Maciej Jodłowski  nie zgłosił do Derby Dżenity, ale w zapisie ma ciągle irlandzkiego ogiera Mushrae. Jego prowadzi ku Derby tzw. boczną ścieżką, wiodącą przez gonitwy: Irandy (I gr., 2000 m) i Memoriał Jerzego Jednaszewskiego (I gr., 2200 m). Taką drogę trenerzy wybierają zazwyczaj dla koni, które nie zagrały się w wieku dwóch lat, a więc są sklasyfikowane w I lub II grupie albo folblutów o predyspozycjach jednostronnie dystansowych, chcąc im oszczędzić starć z szybszymi końmi w milerskich biegach (Strzegomia, Rulera). W pierwszym tegorocznym starcie Mushrae sprawił trenerowi niezbyt miłą niespodziankę. Startując w wyścigu zaledwie III grupy został pokonany przez parę ogierów ze stajni Wojciecha Olkowskiego: Kolekcjonera i Ceylona. Prorocze jednak okazały się słowa czeskiego dżokeja Mushrae, Václava Janáčka, który przyznał się Maciejowi Jodłowskiemu do nie najlepszego przeprowadzenia ogiera: „Masz bardzo dobrego konia (…)”.

W kolejnych wyścigach Janáček już wiedział, co należy zrobić, aby w pełni wykorzystać potencjał gniadosza. W gonitwie o Nagrodę Irandy, podczas szybkiej końcówki uciekł późno finiszującemu na mocno faworyzowanym Sorento Markowi Brezinie i obronił się w końcówce. Porażkę Sorento tłumaczono złą taktyką i o 3 kg wyższą wagą. Trzeci na mecie był Kolekcjoner, pogromca Mushrae z poprzedniego startu.

IMG_5279
Mushrae

Mushrae poradził sobie jednak jeszcze lepiej startując już tym razem bez trzykilogramowej ulgi wagi w Memoriale Jerzego Jednaszewskiego. Ponownie nie udało się do końca sprawdzić świetnie ocenianego przed sezonem (porównywanego z Va Bankiem) Sorento. Tym razem Marek Brezina podyktował na nim bardzo mocne tempo. Nie wiadomo jednak, jaki efekt mogła przynieść taka taktyka, bowiem Sorento na zakręcie mocno się potknął i stracił rytm. Brezina zdołał raz jeszcze objąć prowadzenie, ale ogier w końcówce opadł z sił. Tymczasem wyścig w dobrym stylu i czasie (2’16,5”) wygrał Mushrae, tym razem odjeżdżając Kolekcjonerowi o ponad 4 długości.

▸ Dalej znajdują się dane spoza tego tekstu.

-- ==== Sys2Proof/Machine/Control.lean ====
section
/-! DEFINITION. The control commands (spec/40_control.md). -/

namespace Sys2Proof.Machine

/-- `NOP` (R100). -/
def execNop (s : State) : Result := .next (s.respond 0)

/-- `SOFT_RESET` (R101). -/
def execSoftReset (s : State) : Result := .next (s.applyReset.respond 0)

/-- `GET_STATUS` (R102). -/
def execGetStatus (s : State) : Result := .next (s.respond s.statusWord)

/-- `CLEAR_ERR` (R103). -/
def execClearErr (s : State) : Result := .next (s.clearCapture.respond 0)

end Sys2Proof.Machine
end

Jak się później okazało, Sorento podczas tego potknięcia sam uderzył jedną nogą od drugą. Powstał krwiak ścięgna, który został wyleczony po tygodniu. Już wcześniej koń ten został wycofany z Derby w Wiedniu i będzie o błękitna wstęgę walczy w Warszawie.

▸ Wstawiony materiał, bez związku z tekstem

/-- Every node of a fitting tree that is below 256 is one of its leaves. -/
theorem Tree.Fits.mem_leaves {node : Vector Node 511} {t : Tree} (h : t.Fits node) {i : NodeIndex}
    (hi : i ∈ t.nodes) : i ∈ t.leaves ↔ i.val < 256 := by
  induction t with
  | leaf j => simp [Tree.nodes] at hi; subst hi; simp [Tree.leaves, h.1]
  | fork j l r ihl ihr =>
    obtain ⟨h1, -, -, -, -, -, -, h8, h9⟩ := h
    simp only [Tree.nodes, List.mem_cons, List.mem_append] at hi
    simp only [Tree.leaves, List.mem_append]
    have hleaf : ∀ {u : Tree}, u.Fits node → ∀ k ∈ u.leaves, k.val < 256 := by
      intro u
      induction u with
      | leaf k => intro hu m hm; simp [Tree.leaves] at hm; subst hm; exact hu.1
      | fork k a b iha ihb =>
        intro hu m hm
        rcases List.mem_append.1 hm with hm | hm
        · exact iha hu.2.2.2.2.2.2.2.1 m hm
        · exact ihb hu.2.2.2.2.2.2.2.2 m hm
    constructor
    · rintro (h | h)
      · exact hleaf h8 i h
      · exact hleaf h9 i h
    · intro hlt
      rcases hi with rfl | hi | hi
      · omega
      · exact .inl ((ihl h8 hi).2 hlt)
      · exact .inr ((ihr h9 hi).2 hlt)

/-- The height of a fitting tree: each edge goes to a smaller index, and a fork's index is at least 256 (R129). -/
theorem Tree.Fits.height_le {node : Vector Node 511} {t : Tree} (h : t.Fits node) : t.height ≤ t.root.val - 255 := by
  induction t with
  | leaf i => simp [Tree.height]
  | fork i l r ihl ihr =>
    obtain ⟨h1, -, -, -, h5, h6, -, h8, h9⟩ := h
    have := ihl h8; have := ihr h9
    simp only [Tree.height, Tree.root] at *
    simp only [Fin.lt_def] at h5 h6
    omega

/-- The node indices below `n`. -/
def below (n : Nat) : List NodeIndex := (List.finRange 511).filter fun i => decide (i.val < n)

theorem mem_below {n : Nat} {i : NodeIndex} : i ∈ below n ↔ i.val < n := by simp [below]

theorem nodup_below (n : Nat) : (below n).Nodup := (List.nodup_finRange 511).filter _

theorem below_succ_perm {n : Nat} (h : n < 511) : (below (n + 1)).Perm (⟨n, h⟩ :: below n) := by
  refine (List.perm_ext_iff_of_nodup (nodup_below _) ?_).2 fun i => ?_
  · exact List.nodup_cons.2 ⟨by simp [mem_below], nodup_below n⟩
  · simp only [mem_below, List.mem_cons, Fin.ext_iff]; omega

/-- What holds of a build at every point: the working collection is the roots of a forest that covers every node made
so far (R121 to R124). -/
structure Forest (freq : Vector Freq 256) (b : Build) (f : List Tree) : Prop where
  roots  : (f.map Tree.root).Perm b.coll
  fits   : ∀ t ∈ f, t.Fits b.node
  covers : (f.flatMap Tree.nodes).Perm (below b.nextSeq)
  leaves : ∀ (i : NodeIndex) (h : i.val < 256), b.node[i] = leafNode freq[i.val]
  seq_ge : 256 ≤ b.nextSeq
  count  : f.length + b.nextSeq = 512

theorem initBuild_forest (freq : Vector Freq 256) (prior : Vector Node 511) :
    Forest freq (initBuild freq prior) ((initBuild freq prior).coll.map Tree.leaf) where
  roots := by simp [Function.comp_def, Tree.root]
  fits := by
    intro t ht
    simp only [initBuild, List.map_map, List.mem_map] at ht
    obtain ⟨i, -, rfl⟩ := ht
    simp [Tree.Fits, initBuild, leafNode]
  covers := by
    have : ((initBuild freq prior).coll.map Tree.leaf).flatMap Tree.nodes = (initBuild freq prior).coll := by
      simp [List.flatMap_map, Tree.nodes]
    rw [this]
    refine (List.perm_ext_iff_of_nodup ?_ (nodup_below _)).2 fun i => ?_
    · exact (List.nodup_finRange 256).map fun a b h => by simpa [Fin.ext_iff] using h
    · simp only [initBuild, Config.seqFirstCompound, mem_below, List.mem_map, List.mem_finRange, true_and]
      exact ⟨by rintro ⟨a, rfl⟩; exact a.isLt, fun h => ⟨⟨i.val, h⟩, rfl⟩⟩
  leaves := by intro i h; simp [initBuild, h]
  seq_ge := by simp [initBuild, Config.seqFirstCompound]
  count := by simp [initBuild, Config.seqFirstCompound]

/-- A merge of a forest of at least two trees: what it selects, what it makes, and the forest it leaves. -/
theorem Forest.merge {freq : Vector Freq 256} {b : Build} {f : List Tree} (hf : Forest freq b f)
    (h2 : 2 ≤ f.length) :
    ∃ (tx ty : Tree) (f' : List Tree) (hn : b.nextSeq < 511), f.Perm (tx :: ty :: f') ∧
      b.merge.nextSeq = b.nextSeq + 1 ∧
      b.merge.node = b.node.set b.nextSeq (compoundNode b.node tx.root ty.root) ∧
      Forest freq b.merge (.fork ⟨b.nextSeq, hn⟩ tx ty :: f') := by
  have hcount := hf.count
  have hn : b.nextSeq < 511 := by omega
  have hlen : b.coll.length = f.length := by rw [← hf.roots.length_eq]; simp
  obtain ⟨x, c1, hx⟩ := select?_of_ne_nil b.node (c := b.coll) (by rintro h; simp [h] at hlen; omega)
  obtain ⟨hxm, rfl, -⟩ := select?_eq_some hx
  obtain ⟨y, c2, hy⟩ := select?_of_ne_nil b.node (c := b.coll.erase x)
    (by rintro h; have := congrArg List.length h; simp [List.length_erase_of_mem hxm] at this; omega)
  obtain ⟨hym, rfl, -⟩ := select?_eq_some hy
  obtain ⟨tx, htx, rfl⟩ := List.mem_map.1 (hf.roots.mem_iff.2 hxm)
  have hp1 : f.Perm (tx :: f.erase tx) := List.perm_cons_erase htx
  have hr1 : ((f.erase tx).map Tree.root).Perm (b.coll.erase tx.root) := by
    refine List.Perm.cons_inv (a := tx.root) ?_
    exact ((hp1.map Tree.root).symm.trans hf.roots).trans (List.perm_cons_erase hxm)
  obtain ⟨ty, hty, rfl⟩ := List.mem_map.1 (hr1.mem_iff.2 hym)
  have hp2 : (f.erase tx).Perm (ty :: (f.erase tx).erase ty) := List.perm_cons_erase hty
  have hr2 : (((f.erase tx).erase ty).map Tree.root).Perm ((b.coll.erase tx.root).erase ty.root) := by
    refine List.Perm.cons_inv (a := ty.root) ?_
    exact ((hp2.map Tree.root).symm.trans hr1).trans (List.perm_cons_erase hym)
  have hp : f.Perm (tx :: ty :: (f.erase tx).erase ty) := hp1.trans (hp2.cons tx)
  have hmerge := Build.merge_eq hx hy hn
  have hcov : ∀ t ∈ f, ∀ i ∈ t.nodes, i.val < b.nextSeq := fun t ht i hi =>
    mem_below.1 (hf.covers.mem_iff.1 (List.mem_flatMap.2 ⟨t, ht, hi⟩))
  have hkeep : ∀ i : NodeIndex, i.val < b.nextSeq →
      (b.node.set b.nextSeq (compoundNode b.node tx.root ty.root))[i] = b.node[i] := by
    intro i hi
    exact Vector.getElem_set_ne _ _ (by omega)
  have hfits : ∀ t ∈ f, t.Fits (b.node.set b.nextSeq (compoundNode b.node tx.root ty.root)) := fun t ht =>
    (hf.fits t ht).congr fun i hi => hkeep i (hcov t ht i hi)
  have htyf : ty ∈ f := hp.mem_iff.2 (by simp)
  refine ⟨tx, ty, (f.erase tx).erase ty, hn, hp, by rw [hmerge], by rw [hmerge], ?_⟩
  rw [hmerge]
  refine ⟨?_, ?_, ?_, ?_, ?_, ?_⟩
  · simpa [Tree.root] using hr2
  · intro t ht
    rcases List.mem_cons.1 ht with rfl | ht
    · have hxs := hcov tx htx _ tx.root_mem_nodes
      have hys := hcov ty htyf _ ty.root_mem_nodes
      have hself : (b.node.set b.nextSeq (compoundNode b.node tx.root ty.root))[(⟨b.nextSeq, hn⟩ : NodeIndex)]
          = compoundNode b.node tx.root ty.root := Vector.getElem_set_self _
      refine ⟨hf.seq_ge, ?_, ?_, ?_, hxs, hys, ?_, hfits tx htx, hfits ty htyf⟩
      · rw [hself]; rfl
      · rw [hself]; rfl
      · rw [hself]; rfl
      · rw [hself, hkeep _ hxs, hkeep _ hys]; rfl
    · exact hfits t (hp.mem_iff.2 (by simp [ht]))
  · refine List.Perm.trans ?_ (below_succ_perm hn).symm
    simp only [List.flatMap_cons, Tree.nodes, List.cons_append, List.append_assoc]
    refine List.Perm.cons _ ?_
    exact (hp.symm.flatMap_right _).trans hf.covers |> fun h => by simpa using h
  · intro i h
    rw [hkeep i (by have := hf.seq_ge; omega)]
    exact hf.leaves i h
  · have := hf.seq_ge; simp only; omega
  · have := hp.length_eq; simp only [List.length_cons] at *; omega

/-- The forest after `k` merges (R124). -/
theorem merges_forest (freq : Vector Freq 256) (prior : Vector Node 511) {k : Nat} (hk : k ≤ 255) :
    (merges k (initBuild freq prior)).nextSeq = 256 + k ∧ ∃ f, Forest freq (merges k (initBuild freq prior)) f := by
  induction k with
  | zero => exact ⟨rfl, _, initBuild_forest freq prior⟩
  | succ k ih =>
    obtain ⟨hs, f, hf⟩ := ih (by omega)
    have hc := hf.count
    obtain ⟨tx, ty, f', hn, -, hseq, -, hf'⟩ := hf.merge (by omega)
    exact ⟨by simp only [merges]; rw [hseq, hs]; omega, _, hf'⟩

/-! ## The built arena -/

/-- No node of a fitting tree has a larger index than its root. -/
theorem Tree.Fits.le_root {node : Vector Node 511} {t : Tree} (h : t.Fits node) {i : NodeIndex} (hi : i ∈ t.nodes) :
    i ≤ t.root := by
  induction t with
  | leaf j => simp only [Tree.nodes, List.mem_singleton] at hi; exact le_of_eq hi
  | fork j l r ihl ihr =>
    obtain ⟨-, -, -, -, h5, h6, -, h8, h9⟩ := h
    simp only [Tree.nodes, List.mem_cons, List.mem_append] at hi
    rcases hi with rfl | hi | hi
    · exact le_refl _
    · exact (ihl h8 hi).trans (le_of_lt h5)
    · exact (ihr h9 hi).trans (le_of_lt h6)

/-- Every node of a fitting tree is the root of a fitting subtree. -/
theorem Tree.Fits.subtree {node : Vector Node 511} {t : Tree} (h : t.Fits node) {i : NodeIndex} (hi : i ∈ t.nodes) :
    ∃ u : Tree, u.root = i ∧ u.Fits node ∧ u.nodes.Sublist t.nodes ∧ u.leaves.Sublist t.leaves := by
  induction t with
  | leaf j =>
    simp only [Tree.nodes, List.mem_singleton] at hi
    exact ⟨.leaf j, hi.symm, h, List.Sublist.refl _, List.Sublist.refl _⟩
  | fork j l r ihl ihr =>
    have h8 := h.2.2.2.2.2.2.2.1
    have h9 := h.2.2.2.2.2.2.2.2
    simp only [Tree.nodes, List.mem_cons, List.mem_append] at hi
    rcases hi with rfl | hi | hi
    · exact ⟨_, rfl, h, List.Sublist.refl _, List.Sublist.refl _⟩
    · obtain ⟨u, h1, h2, h3, h4⟩ := ihl h8 hi
      exact ⟨u, h1, h2, (h3.trans (List.sublist_append_left ..)).cons _, h4.trans (List.sublist_append_left ..)⟩
    · obtain ⟨u, h1, h2, h3, h4⟩ := ihr h9 hi
      exact ⟨u, h1, h2, (h3.trans (List.sublist_append_right ..)).cons _, h4.trans (List.sublist_append_right ..)⟩

/-- The frequency of a fitting tree's root is the sum of its leaves' where that sum fits 40 bits (R131). -/
theorem Tree.Fits.freq_eq_sum {node : Vector Node 511} {t : Tree} (h : t.Fits node)
    (hs : (t.leaves.map fun i => node[i].freq.toNat).sum < 2 ^ 40) :
    node[t.root].freq.toNat = (t.leaves.map fun i => node[i].freq.toNat).sum := by
  induction t with
  | leaf j => simp [Tree.leaves]
  | fork j l r ihl ihr =>
    obtain ⟨-, -, -, -, -, -, h7, h8, h9⟩ := h
    simp only [Tree.leaves, List.map_append, List.sum_append] at hs ⊢
    show node[j].freq.toNat = _
    rw [h7, BitVec.toNat_add, ihl h8 (by omega), ihr h9 (by omega)]
    exact Nat.mod_eq_of_lt hs

/-- After 255 merges one tree is left: its root is node 510, alone in the collection, and it holds every node (R124). -/
theorem merges_final (freq : Vector Freq 256) (prior : Vector Node 511) :
    ∃ t : Tree, (merges 255 (initBuild freq prior)).coll = [t.root] ∧ t.root = Config.root ∧
      t.Fits (buildArena freq prior) ∧ t.nodes.Perm (List.finRange 511) := by
  obtain ⟨hs, f, hf⟩ := merges_forest freq prior (k := 255) (by omega)
  have hc := hf.count
  obtain ⟨t, rfl⟩ : ∃ t, f = [t] := List.length_eq_one_iff.1 (by omega)
  have hcov : t.nodes.Perm (below 511) := by simpa [hs] using hf.covers
  have hall : below 511 = List.finRange 511 := by
    simp only [below, List.filter_eq_self, decide_eq_true_eq]; intro i _; exact i.isLt
  have hroot : (510 : NodeIndex) ∈ t.nodes := hcov.mem_iff.2 (mem_below.2 (by decide))
  have hfit := hf.fits t (by simp)
  exact ⟨t, List.singleton_perm.1 (by simpa using hf.roots) |>.symm, le_antisymm (Fin.le_last (n := 510) t.root)
    (hfit.le_root hroot), hfit, hall ▸ hcov⟩

/-- A built arena holds one tree: its root is node 510 and it holds every node (R124, R127). -/
theorem buildArena_tree (freq : Vector Freq 256) (prior : Vector Node 511) :
    ∃ t : Tree, t.root = Config.root ∧ t.Fits (buildArena freq prior) ∧ t.nodes.Perm (List.finRange 511) := by
  obtain ⟨t, -, h⟩ := merges_final freq prior
  exact ⟨t, h⟩

/-- The leaf records of a built arena (R121). -/
theorem buildArena_leaf (freq : Vector Freq 256) (prior : Vector Node 511) (i : NodeIndex) (h : i.val < 256) :
    (buildArena freq prior)[i] = leafNode freq[i.val] := by
  obtain ⟨-, f, hf⟩ := merges_forest freq prior (k := 255) (by omega)
  exact hf.leaves i h

/-- The leaves of the built tree are the 256 symbols' (R121, R129). -/
theorem buildArena_leaves {freq : Vector Freq 256} {prior : Vector Node 511} {t : Tree}
    (hfit : t.Fits (buildArena freq prior)) (hp : t.nodes.Perm (List.finRange 511)) :
    t.leaves.Perm ((List.finRange 256).map fun i => i.castLE (by decide)) := by
  refine (List.perm_ext_iff_of_nodup ?_ ?_).2 fun i => ?_
  · exact (hp.nodup_iff.2 (List.nodup_finRange 511)).sublist t.leaves_sublist_nodes
  · exact (List.nodup_finRange 256).map fun a b h => by simpa [Fin.ext_iff] using h
  · rw [hfit.mem_leaves (hp.mem_iff.2 (List.mem_finRange _))]
    simp only [List.mem_map, List.mem_finRange, true_and]
    exact ⟨fun h => ⟨⟨i.val, h⟩, rfl⟩, by rintro ⟨a, rfl⟩; exact a.isLt⟩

Ostatni etap bocznej ścieżki do rozgrywanego 5. lipca Derby, bieg o Nagrodę Aschabada, zostanie rozegrany 21. czerwca. Maciej Jodłowski zdecydował, że Mushrae będzie miał więcej odpoczynku przed Derby, a do gonitwy zgłosił rozpoczynającą sezon utalentowaną Tebirettę oraz Santę Clarę, które będą rywalizowały z piątką ogierów: Wiedzminem, Two To Tango, Kolekcjonerem, Dżosonem oraz Służewcem.